def execAccfill (o : GAB) (s : State) : Host.Outcome State Fault Refusal :=
  issue 8 o.g (fun _ => { guard := o.g, priv := true, uses := [.uni 1 o.a, .uni 2 o.b], chunk := .own })
    (fun e s g =>
      match selTile (e.uni .w64 o.a) with
      | none => .trap s (Trap.plain cIllegalEncoding)
      | some (q, t) =>
        let b := e.uni .w64 o.b
        match spillPages e s .load b with
        | (.error x, s) => .trap s x
        | (.ok (l, l2), s) =>
          let la := l.la
          let la2 := l2.la
          if !s.tileQuiet q t then .stall s (.tile q t)
          else if (List.range 4).any (fun i => s.linePoisoned (la2 + 64 * i)) then .trap s (Trap.atAddr cUncorrectable (b + 4096) 0 accRead)
          else
            let rd (off n : Nat) : Nat := s.loadNat (la2 + off - 4096) n
            let owner := rd 4224 2
            let efl := rd 4226 2
            let epi := epiOf (rd 4232 8) (rd 4240 8)
            let ecrew := rd 4272 8
            let crewSide : Bool := match epi with | some x => x.crew | none => false
            if 4096 ≤ owner || 2 ≤ efl || rd 4228 4 != 0 || 2 ^ 34 ≤ ecrew || rd 4280 72 != 0 ||
                (efl == 1 && (epi.isNone || (crewSide && q != bitsAt ecrew 32 2 * 64 + bitsAt ecrew 26 6)))
            then .trap s (Trap.plain cIllegalEncoding)
            else
              let vals := (List.range 1024).foldl (fun m i => spPut 0 i (BitVec.ofNat 32 (s.loadNat (la + 4 * i) 4)) m) []
              let pb := rd 4096 128
              let pois := (List.range 1024).filter (fun i => pb.testBit i || s.linePoisoned (la + 4 * i))
              let s := s.setAcc q t ⟨vals, pois, owner, efl == 1⟩
              let s := match epi with
                | some x =>
                  if efl = 1 && s.quadPresent q then
                    s.replay q t owner ecrew x (epiKind t x (rd 4248 8) (rd 4256 8) (rd 4264 8) (rd 4232 8) (rd 4240 8)) (bytesLE 8 (rd 4232 8) ++ bytesLE 8 (rd 4240 8))
                  else s
                | none => s
              .ok s (g.mapChunk (spillNote l l2 false)) e.through) s

/-! ## The ends of stalls (R347, R326, R327) -/

def State.releaseStall (s : State) (gid lead : Nat) : State :=
  match s.gang? gid with
  | none => s
  | some g =>
    match g.sub? lead with
    | none => s
    | some x =>
      match x.wait with
      | .stall w =>
        if !s.stallOver g x w then
          (if g.endsFor w then s.putGang { g with chunk := g.chunk.map (fun c => { c with closed := true }) } else s)
        else
          (match w with
           | .halted p _ => s.endHalts p
           | .swap p d => (((s.swapPart p).mapGang gid (fun g => g.mapCore (fun c => c.setSreg d.val 0))).endStall gid lead w).endHalts p
           | w => s.endStall gid lead w)
      | _ => s

def execStallRelease (gang : Nat) (lead : Lane) (s : State) : Host.Outcome State Fault Refusal :=
  event (fun s => s.releaseStall gang lead.val) s

end Sys2Proof.Machine
end

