/-- Write one record that has changed, as one piece; the piece waits for the token's holder (R116, R413). -/
def State.writeRecord (s : State) (d : Nat) : State :=
  if !(s.diePower d).dirty || s.phase != .running then s
  else
    let la := devBase + 272 + 32 * d
    let ls := addNew (Line.glob (lineOf (la + 31))) [Line.glob (lineOf la)]
    if s.holderHit none ls [] then s
    else ((s.pieceSquash ls).store la (s.dieRecord d)).setDie d (fun x => { x with dirty := false })

def State.writeRecords (s : State) : State := (List.range 4).foldl State.writeRecord s

/-! ## The tick -/

/-- Slots whose timer's deadline is the present tick. -/
def State.dueTimers (s : State) : List (Nat × Nat) :=
  s.gangs.flatMap (fun g => (List.range 16).filterMap (fun j =>
    match g.core.binds.getD j none with
    | some b => (match b.src with | .timer t => if t = s.tick then some (g.id, j) else none | _ => none)
    | none => none))

/-- Commands, requests and queues that wait for a page. -/
def State.pageWaiters (s : State) : List Nat :=
  (s.cmds.filter (fun c => c.waitVa.isSome)).map (·.id) ++
  (s.reqs.filter (fun r => match r.st with | .pageWait _ => true | _ => false)).map (·.id) ++
  (List.range 64).filter (fun q => match (s.queue q).head with | .page _ => true | _ => false)

def HubJob.waits : HubJob → Bool | .decrement _ _ w => w | .enqueue .. => false

/-- Bands of the second counters of Table 20.9. -/
def refrBand (r : Nat) : Nat := if 1000 ≤ r then 0 else if r = 500 then 1 else 2
def tempBand (t : Nat) : Nat := if t < 40 then 0 else if 125 ≤ t then 18 else (t - 40) / 5 + 1

/-- Once a second the PMC counts each die's refresh interval and temperature band. -/
def State.secondCounts (s : State) : State :=
  (List.range 4).foldl (fun s d => (s.count (ctrRefr d (refrBand (s.diePower d).refr)) 1).count (ctrTemp d (tempBand (s.diePower d).temp)) 1) s

/-- The retention tick count rises by one; what falls due at the new count follows. -/
def State.tickUp (s : State) : State :=
  let s : State := { s with tick := (s.tick + 1) % 2 ^ 64 }
  let s := s.writeRecords
  let s := if s.tick % 10 ^ 6 = 0 then s.secondCounts else s
  let hub := (List.range s.hub.length).filter (fun i => match s.hub[i]? with | some j => j.waits | none => false)
  { s with due := s.due ++ s.expiringUnits.map .allocationExpiry ++ s.dueTimers.map (fun t => .timerExpiry t.1 (Fin.ofNat 16 t.2)) ++
      s.pageWaiters.map .pageWaitRetry ++ (if s.fq.waiting.isEmpty then [] else [.faultRecordEntry]) ++ hub.reverse.map .joinBlockDecrement ++
      (match s.migration with | some m => if m.st == .asked then [] else [.migrationTimeout] | none => []) ++
      (s.givingUp.take 1).map (fun x => .migrationOwnerRelease x.req) ++
      (if s.tick % (60 * 10 ^ 6) = 0 then [.counterStoreWrite] else []) }

def execRetentionTick (s : State) : Host.Outcome State Fault Refusal := event State.tickUp s

/-- The lifetime counters go to the non-volatile store (R418). -/
def execCounterStoreWrite (s : State) : Host.Outcome State Fault Refusal := event (fun s => { s with countsNv := s.counts }) s

/-- A refresh changes no value, expiry tick or result (R69). -/
def execOperandStoreRefresh (_ : Fin 4) (s : State) : Host.Outcome State Fault Refusal := .next s

/-- A bank refresh delays accesses and changes no value (R395). -/
def execHbmRefresh (_ : Fin 8) (_ : Nat) (s : State) : Host.Outcome State Fault Refusal := .next s

/-! ## Waits for pages (R374) -/

/-- A walk of a waiting page no longer ends in PAGE_NOT_PRESENT. -/
def State.pageEnds (s : State) (ctx va : Nat) : Bool := match walk s ctx va with | .error c => c != cPageNotPresent | .ok _ => true

def State.retryCmd (s : State) (c : Cmd) (va : Nat) : State :=
  if s.cmdRuns c && s.pageEnds c.ctx va then
    let s := s.putCmd { c with waitVa := none }
    if s.cmdComplete c then s.addDue (.commandCompletion c.id) else s
  else s

def State.retryQueue (s : State) (q : Nat) : State :=
  match (s.queue q).head with
  | .page va => if s.ctxRuns (s.headCtx q) && s.pageEnds (s.headCtx q) va then s.setQueue q { s.queue q with head := .served } else s
  | _ => s

def State.retryPage (s : State) (id : Nat) : State :=
  if id < 64 then s.retryQueue id
  else
    match s.cmd? id, s.req? id with
    | some c, _ => (match c.waitVa with | some va => s.retryCmd c va | none => s)
    | none, some r => s.retryReq r
    | none, none => s

def execPageWaitRetry (id : Nat) (s : State) : Host.Outcome State Fault Refusal := event (fun s => s.retryPage id) s

/-! ## The fault queue (R371, R372) -/

/-- The index distance of FQTAIL from FQHEAD has reached the capacity. -/
def FaultQueue.full (q : FaultQueue) : Bool := 2 ^ q.cap.toNat ≤ (q.tail - q.head).toNat

/-- Where the next record goes. -/
def FaultQueue.place (q : FaultQueue) : Nat := (q.base.toNat + 128 * (q.tail.toNat % 2 ^ q.cap.toNat)) % 2 ^ 64

/-- FQSEM is signalled without a grant check when its name has SPACE 1 (R310). -/
def State.signalName (s : State) (name : Nat) : State := if semSpace name = 1 then s.semSignal (semIndex name) 1 else s

/-- A record as it is entered: TICK of the kinds of Table 17.3 is the tick count at entry, a gang trap's that of its trap. -/
def stampTick (tick : Nat) (r : List Byte) : List Byte :=
  if r.getD 1 0 == 1 then r else r.take 88 ++ bytesLE 8 tick ++ r.drop 96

* **WORK TO COMPLETE**: The expected output is the exact run of lines from the start of the entries through the line with "let la := l.la", inclusive.

* **FINISHED EXERCISE**:
def execAccfill (o : GAB) (s : State) : Host.Outcome State Fault Refusal :=
  issue 8 o.g (fun _ => { guard := o.g, priv := true, uses := [.uni 1 o.a, .uni 2 o.b], chunk := .own })
    (fun e s g =>
      match selTile (e.uni .w64 o.a) with
      | none => .trap s (Trap.plain cIllegalEncoding)
      | some (q, t) =>
        let b := e.uni .w64 o.b
        match spillPages e s .load b with
        | (.error x, s) => .trap s x
        | (.ok (l, l2), s) =>
          let la := l.la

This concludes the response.